The example throughout this guide uses **EU (`ams.rpcpool.com`)** as primary and **US (`nyc.rpcpool.com`)** as secondary. The procedure is symmetric, it applies in either direction.

{% hint style="warning" %}
Triton does **not** orchestrate failover for you, failover is **customer-managed**. We do not synchronize subscriber state, track your last-consumed slot, or trigger the cutover. Everything described below runs on your side. This page tells you exactly what to do.
{% endhint %}

#### Before you start

Failover is only possible if you do the prep work ahead of time. Put these in place during normal operation, not during the outage.

**1. Track the last fully-consumed slot per cluster.**

Your client must keep a record of the highest slot you have successfully processed end-to-end from each cluster. Persist this value durably (e.g. in your database, in Redis, in a file) anywhere that survives a process restart. You will need it to recreate the subscriber on the secondary cluster at the correct position.

Fumarole exposes the last **full** slot you have consumed, so you can rely on that value rather than computing it yourself.

**2. Build your outage-detection logic.**

Decide what counts as a cluster-level failure for your workload (see Detecting an outage below) and instrument the client to surface it.

**3. Make sure your processing pipeline is idempotent.**

There will be a small overlap window during failover where the same slot may be delivered from both clusters. Your downstream processing must tolerate seeing the same slot twice without producing duplicate side effects.

#### Detecting an outage

A failover is only worth the effort when the primary is genuinely down. Transient hiccups should be handled by normal reconnect logic, not failover.

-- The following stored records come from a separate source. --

-- ==== Sys2Proof/Safety.lean ====
section
/-! DEFINITION. The terms in which claims speak of runs: the operations of the outside world, sequences of operations, what
a legal frame is, and the two invariants of the machine. -/

namespace Sys2Proof.Machine

/-! ## Runs -/

/-- Operations one after another, up to the first that stops. -/
def execAll : List Instr → State → Host.Outcome State Fault Refusal
  | [], s => .next s
  | i :: l, s =>
    match exec i s with
    | .next s' => execAll l s'
    | .fault r => .fault r
    | .refused r => .refused r

/-- `START; PUSH S; STOP` (70_reset_and_hazards R273). -/
def session (smps : List Sample) : List Instr :=
  .start 0 :: (smps.map Instr.push ++ [.stop 0])

/-- The PulseDetector alone on envelope samples, one tick each (41_pulse_detector R111). -/
def detect (es : List EnvSample) (s : State) : State :=
  es.foldl (fun s e => endTick e (edge e s)) s

/-- The Framer and the PPMBitDecoder alone on envelope samples, one tick each (43_framer R164). -/
def accumulate (es : List EnvSample) (s : State) : State :=
  es.foldl (fun s e => endTick e (frameAcc e s)) s

/-- The PreambleSync alone on pulses (42_preamble_sync R141). -/
def matchPulses (ps : List Pulse) (s : State) : State := ps.foldl (fun s p => sync p s) s

/-- The sum of the amplitudes of envelope samples (43_framer R164). -/
def ampSum (es : List EnvSample) : Nat := (es.map (fun e => e.amp.toNat)).sum

/-- The observation of a slot whose last sample is `e`: that sample belongs to the second half (43_framer R163, R164). -/
def endedSlot (e : EnvSample) (s : State) : SlotObs where
  e1 := s.fr.e0
  e2 := if e.bad = true then s.fr.e1 else BitVec.ofNat 18 (s.fr.e1.toNat + e.amp.toNat)
  b1 := s.fr.b0
  b2 := s.fr.b1 || e.bad
  j := s.fr.j

/-- The symbol store after slot `j` became `x` (44_ppm_decoder R181). -/
def storeAfter (j : BitVec 7) (x : Sym) (c : CandStore) : CandStore where
  sym := c.sym.setIfInBounds j.toNat x
  nAmb := if x = .ambig then c.nAmb + 1 else c.nAmb

/-- The host's side after slot `j` became `x`: an AMBIG is logged (60_exceptions R246). -/
def hostAfter (j : BitVec 7) (x : Sym) (h : HostSide) : HostSide :=
  if x = .ambig then { h with log := h.log ++ [.edgeAmbiguity (.bit j)] } else h

/-! ## Frames -/

/-- The bits of a Decoded Frame in frame order: `fb(i)` is `f_bits[111 - i]` (30_encoding R79). -/
def frameBitList (f : DecodedFrame) : List Bool :=
  (List.range f.long.slots).map (fun i => f.bits.getLsbD (111 - i))

/-- A record the frame port may show: a short frame has zeros below bit 56, and the distance is not 0 exactly for a
corrected frame (30_encoding R79). -/
def FrameLegal (f : DecodedFrame) : Prop :=
  (f.long = .short → ∀ k < 56, f.bits.getLsbD k = false) ∧ (f.status = .corrected ↔ f.dist ≠ 0)

/-- A flip-set the corrector may apply to a bit vector of the given length class: 1 to `MAX_DIST` different positions of the
frame whose single-flip syndromes cancel the syndrome, and whose inversion keeps the length class (46_error_corrector R202,
R204). For the syndrome of the vector itself the first says that the syndrome after the inversion is zero (45_parity_checker
R195). -/
def Reconciles (p : Params) (len : FrameLen) (v : List Bool) (syn : Syndrome) (f : List Nat) : Prop :=
  f.Nodup ∧ (∀ x ∈ f, x < len.slots) ∧ 1 ≤ f.length ∧ f.length ≤ p.maxDist ∧
    f.foldl (fun x q => x ^^^ flipSyndrome p.crcPoly len.slots q) syn = 0 ∧
    lengthOf p (flipBits v f) = len

/-- In how many positions two bit vectors of one length differ. -/
def diffCount (v w : List Bool) : Nat := (List.zipWith xor v w).count true

/-- What the class of an emitted frame guarantees (46_error_corrector R208), given the symbols its window left in the
candidate store: `v` are the provisional bits. -/
def ClassGuarantee (p : Params) (cfg : Cfg) (store : CandStore) (f : DecodedFrame) : Prop :=
  let sym := store.sym.toList.take f.long.slots
  let v := provisional sym
  lengthOf p (frameBitList f) = f.long ∧
  match f.status with
  | .clean => frameBitList f = v ∧ syndrome p.crcPoly (frameBitList f) = 0 ∧ f.dist = 0
  | .corrected =>
    syndrome p.crcPoly (frameBitList f) = 0 ∧ 1 ≤ f.dist.toNat ∧ f.dist.toNat ≤ p.maxDist ∧
      diffCount (frameBitList f) v = f.dist.toNat
  | .invalid =>
    frameBitList f = v ∧ f.dist = 0 ∧ cfg.passAll = true ∧
      (p.maxDist < sym.count .ambig ∨
        (syndrome p.crcPoly v ≠ 0 ∧ ∀ g, ¬Reconciles p f.long v (syndrome p.crcPoly v) g))

/-! ## Invariants -/

/-- What every step keeps, stage operations included: the parameters are those a core can be built with, STATUS shows an
error code exactly in FAULT (60_exceptions R242), every candidate on its way holds one symbol per slot (30_encoding R78), and
every record at the frame port or beyond it is legal (R79). -/
def CoreInv (s : State) : Prop :=
  paramsLegal s.params = true ∧ (s.run = .fault ↔ s.err ≠ .none) ∧
  (∀ c ∈ s.streams.candidate, c.sym.length = c.len.slots) ∧
  (∀ f ∈ s.outq, FrameLegal f) ∧ (∀ f ∈ s.host.taken, FrameLegal f)

/-- The detector's confirming runs stay below `RUN` and end with the latest sample (10_state R28, 41_pulse_detector R112 to
R115, R120). -/
def DetectorInv (s : State) : Prop :=
  (s.pd.mode = .rconf → 1 ≤ s.pd.rCnt.toNat ∧ s.pd.rCnt.toNat < runLen s.cfg.rateSel ∧
    s.pos = s.pd.rPos + s.pd.rCnt.setWidth 64) ∧
  (s.pd.mode = .fconf → 1 ≤ s.pd.fCnt.toNat ∧ s.pd.fCnt.toNat < runLen s.cfg.rateSel ∧
    s.pos = s.pd.fPos + s.pd.fCnt.setWidth 64)

/-- Two edges a matched pulse, at most, sat exactly on the template, the first rising edge always (10_state R29,
42_preamble_sync R146). -/
def MatcherInv (s : State) : Prop :=
  s.ps.k ≠ 0 → 1 ≤ s.ps.conf.toNat ∧ s.ps.conf.toNat ≤ 2 * s.ps.k.toNat

/-- An open window belongs to a running core and to its rate, counts its slots and its ambiguous symbols, and has the
length that the first five provisional bits select (43_framer R161 to R167, 10_state R30, R31). -/
def WindowInv (s : State) : Prop :=
  s.fr.mode = .active →
    s.run = .running ∧ s.fr.rate = s.cfg.rateSel ∧ s.fr.anchor.chanRate = s.cfg.rateSel ∧
    (1 ≤ s.fr.anchor.confidence.toNat ∧ s.fr.anchor.confidence.toNat ≤ 8) ∧
    s.fr.j.toNat < s.fr.n.slots ∧
    (s.fr.j.toNat < 5 → s.fr.n = .short) ∧
    (5 ≤ s.fr.j.toNat → s.fr.n = lengthOf s.params (provisional (s.cand.sym.toList.take 5))) ∧
    (∀ k (h : k < 112), s.fr.j.toNat ≤ k → s.cand.sym[k] = .zero) ∧
    s.cand.nAmb.toNat = s.cand.sym.toList.count .ambig

/-- Where an open window stands, `s.pos` being the next position to be consumed: it begins `16 * HALF` samples after its
Anchor (43_framer R161); before it begins nothing is counted; once it has begun, `fr.j` is the slot of that position (R164)
and each half-slot energy is at most 46340 for every sample of that half already consumed, so at most 231,700 (R165,
10_state R30). -/
def AlignmentInv (s : State) : Prop :=
  s.fr.mode = .active →
    let idx := (s.pos - s.fr.dStart).toNat
    let r := idx % spu s.fr.rate
    s.fr.dStart = s.fr.anchor.position + BitVec.ofNat 64 (preLen * half s.fr.anchor.chanRate) ∧
    s.fr.e0.toNat ≤ 231700 ∧ s.fr.e1.toNat ≤ 231700 ∧
    ((s.pos - s.fr.dStart).toInt < 0 →
      s.fr.j = 0 ∧ s.fr.e0 = 0 ∧ s.fr.e1 = 0 ∧ s.fr.b0 = false ∧ s.fr.b1 = false) ∧
    (0 ≤ (s.pos - s.fr.dStart).toInt →
      idx / spu s.fr.rate = s.fr.j.toNat ∧
      s.fr.e0.toNat ≤ 46340 * min r (half s.fr.rate) ∧
      s.fr.e1.toNat ≤ 46340 * (r - half s.fr.rate))

/-- What the operations of the environment keep: the parameters are those a core can be built with, nothing is on the bench,
the internal streams are empty between ticks (10_state R33), and the stages are in states that a stream of samples
produces. -/
def PipeInv (s : State) : Prop :=
  paramsLegal s.params = true ∧ s.host.bench = [] ∧ s.streams = Streams.empty ∧ DetectorInv s ∧
    MatcherInv s ∧ WindowInv s ∧ AlignmentInv s

end Sys2Proof.Machine
end

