theorem exec_pipeInv {i : Instr} {s t : State} (hi : external i = true) (h : PipeInv s)
    (hexec : exec i s = .next t) : PipeInv t := by
  cases i with
  | reset => cases hexec; exact hardReset_pipeInv h
  | wrcfg off v => cases execWrcfg_next hexec; exact writeConfig_pipeInv off v h
  | rdreg off => obtain ⟨v, rfl⟩ := execRdreg_next hexec; exact h
  | start ign => cases hexec; exact startStream_pipeInv h
  | stop ign => cases hexec; exact stopStream_pipeInv h
  | clear ign => cases hexec; exact clearCore_pipeInv h
  | nop ign => cases hexec; exact h
  | push smp =>
    obtain ⟨hrun, rfl⟩ := execPush_next hexec
    exact tick_pipeInv smp h hrun
  | pop => obtain ⟨f, l, -, rfl⟩ := execPop_next hexec; exact h
  | _ => cases hi

theorem step_pipeInv {s t : State} (h : PipeInv s) (hstep : step s = .next t) : PipeInv t := by
  obtain ⟨-, hbench, -⟩ := id h
  obtain ⟨-, ⟨-, -, rfl⟩ | ⟨-, i, rest, -, hi, hexec⟩ | ⟨i, rest, hdecode, -⟩⟩ := step_cases hstep
  · exact h
  · exact exec_pipeInv (s := setOps rest s) hi h hexec
  · rw [hbench] at hdecode
    cases hdecode

/-- Settles O8: a tick keeps the invariant stage by stage, every other operation leaves the stages alone or gives them their
initial values, and a step with an empty bench performs an operation of the environment or nothing. -/
theorem environmentKeepsPipeInv : Obligations.EnvironmentKeepsPipeInv :=
  ⟨fun _ _ _ hi h hexec => exec_pipeInv hi h hexec, fun _ _ h hstep => step_pipeInv h hstep⟩

end Sys2Proof.Machine

/-! SUPPORT. The register window (20_memory R52 to R55): which offsets hold a word, what an access to any other does, and what
a write leaves in the registers. -/

namespace Sys2Proof.Machine

/-! ## Offsets of the window -/

/-- `off` is the offset of `CTRL`, `SRC_RATE`, `CMD` or `STATUS`. -/
def IsWordOffset (off : Word) : Prop := off = 0x00 ∨ off = 0x04 ∨ off = 0x08 ∨ off = 0x0C

theorem IsWordOffset.aligned {off : Word} (h : IsWordOffset off) :
    off.toNat < 16 ∧ off.toNat % 4 = 0 := by
  obtain rfl | rfl | rfl | rfl := h <;> decide

theorem exec_wrcfg_word {off : Word} (h : IsWordOffset off) (v : Word) (s : State) :
    exec (.wrcfg off v) s = .next (writeConfig off v s) := if_pos h

theorem exec_wrcfg_no_word {off : Word} (h : ¬IsWordOffset off) (v : Word) (s : State) :
    exec (.wrcfg off v) s = badAccess off := if_neg h

theorem readWord_no_word {off : Word} (h : ¬IsWordOffset off) (s : State) :
    readWord off s = none := by
  simp only [IsWordOffset, not_or] at h
  obtain ⟨hctrl, hrate, hcmd, hstatus⟩ := h
  simp only [readWord, if_neg hctrl, if_neg hrate, if_neg hcmd, if_neg hstatus]

theorem exec_rdreg_no_word {off : Word} (h : ¬IsWordOffset off) (s : State) :
    exec (.rdreg off) s = badAccess off := by
  show execRdreg off s = badAccess off
  rw [execRdreg, readWord_no_word h]

theorem badAccess_outside {off : Word} (h : 16 ≤ off.toNat) :
    badAccess off = .refused (.outsideWindow off) := congrArg _ (if_pos h)

theorem badAccess_inside {off : Word} (h : off.toNat < 16) :
    badAccess off = .refused (.unaligned off) := congrArg _ (if_neg (Nat.not_le.2 h))

/-- Settles O47: no offset outside the window or misaligned holds a word, so either access comes to `badAccess`. -/
theorem badAccessStops : Obligations.BadAccessStops := by
  intro off v s
  constructor
  · intro hout
    have hword : ¬IsWordOffset off := fun h => Nat.not_le.2 h.aligned.1 hout
    rw [exec_wrcfg_no_word hword, exec_rdreg_no_word hword, badAccess_outside hout]
    exact ⟨rfl, rfl⟩
  · intro hin hmis
    have hword : ¬IsWordOffset off := fun h => hmis h.aligned.2
    rw [exec_wrcfg_no_word hword, exec_rdreg_no_word hword, badAccess_inside hin]
    exact ⟨rfl, rfl⟩

/-! ## Writes -/

theorem writeConfig_ctrl (v : Word) {s : State} (hidle : s.run = .idle) :
    writeConfig 0x00 v s = { s with ctrl := ctrlOfWord v } := by
  rw [writeConfig, if_pos hidle, if_pos rfl]

theorem writeConfig_srcRate (v : Word) {s : State} (hidle : s.run = .idle) :
    writeConfig 0x04 v s = { s with srcRate := v } := by
  rw [writeConfig, if_pos hidle, if_neg (by decide), if_pos rfl]
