-- ==== Sys2Proof/Machine/Step.lean ====
section
/-! DEFINITION. One step: the next input is taken; a cycle with `rst` = 1 is a reset edge, a cycle without runs the
operation its transaction word decodes to (spec/42_sequencer.md R170, R174), and a line-symbol word runs its operation. -/

namespace Sys2Proof.Machine

/-- Runs the instruction a word decodes to, or refuses the word by name. -/
def runWord (f : FetchWord) (s : State) : Host.Outcome State Fault Refusal :=
  match decode f with
  | .ok i => exec i s
  | .error (.notALineSymbol b) => .refused (.notALineSymbol b)

/-- One clock cycle with the given pins (R174). -/
def runCycle (w : Txn) (rdy rst : Bool) (s : State) : Host.Outcome State Fault Refusal :=
  if rst then .next (resetEdge (s.rdata w) (s.setReady rdy))
  else runWord (.txn w) (s.setReady rdy)

/-- One step of the machine. -/
def step (s : State) : Host.Outcome State Fault Refusal :=
  match s.nextInput with
  | .cycle w rdy rst => runCycle w rdy rst s.popInput
  | .expand b => runWord (.sym b) s.popInput

/-- `s` with the table's word `w` as its next operation; unchanged where the word has no place in its format. -/
def State.withFetchWord (s : State) (nbits w : Nat) : State :=
  match tableWord nbits w with
  | some f => s.withWord f
  | none => s

end Sys2Proof.Machine
end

Before triggering a failover, make sure the problem is on the cluster and not on your side. Some signals worth tracking:

* **Stream interruption that does not recover on reconnect.** Fumarole is built to survive normal node restarts and rolling upgrades. If you have been disconnected for more than a few minutes and reconnect attempts keep failing, that is beyond normal recovery.
* **`fume test-config` against the failing endpoint fails or hangs.** This is the most direct check that the cluster is reachable.
* **No new slots advancing.** The `fumarole_offset_lag_from_tip` metric on your client should normally trend toward zero. If it is growing unbounded and your network is healthy, the cluster is not advancing the log.
* **"Not found" or stale errors** for a persistent subscriber you know was healthy minutes ago.

{% hint style="warning" %}
**Check whether the problem is differential.** If only some of your clients are affected but others are fine, the problem is likely on your side: network, host, or deployment. Do not fail over.
{% endhint %}

If `fume test-config` succeeds against the failing endpoint and the subscriber exists, but you are not receiving data, that is worth a CS-channel ping before declaring a full failover.

#### Failover procedure

When your detection logic concludes the primary cluster is down, execute the following sequence.

**Step 1 — Stop the primary client**

Halt consumption from `ams.rpcpool.com`. Stop reconnect attempts.

**Step 2 — Read the last fully-consumed slot for the primary**

Read the value you have been tracking. This is the slot from which the secondary subscriber will resume. Call this `last_primary_slot`.

**Step 3 — Create the subscriber on the secondary cluster**

Connect to the secondary cluster and create the persistent subscriber there, starting from `last_primary_slot + 1`.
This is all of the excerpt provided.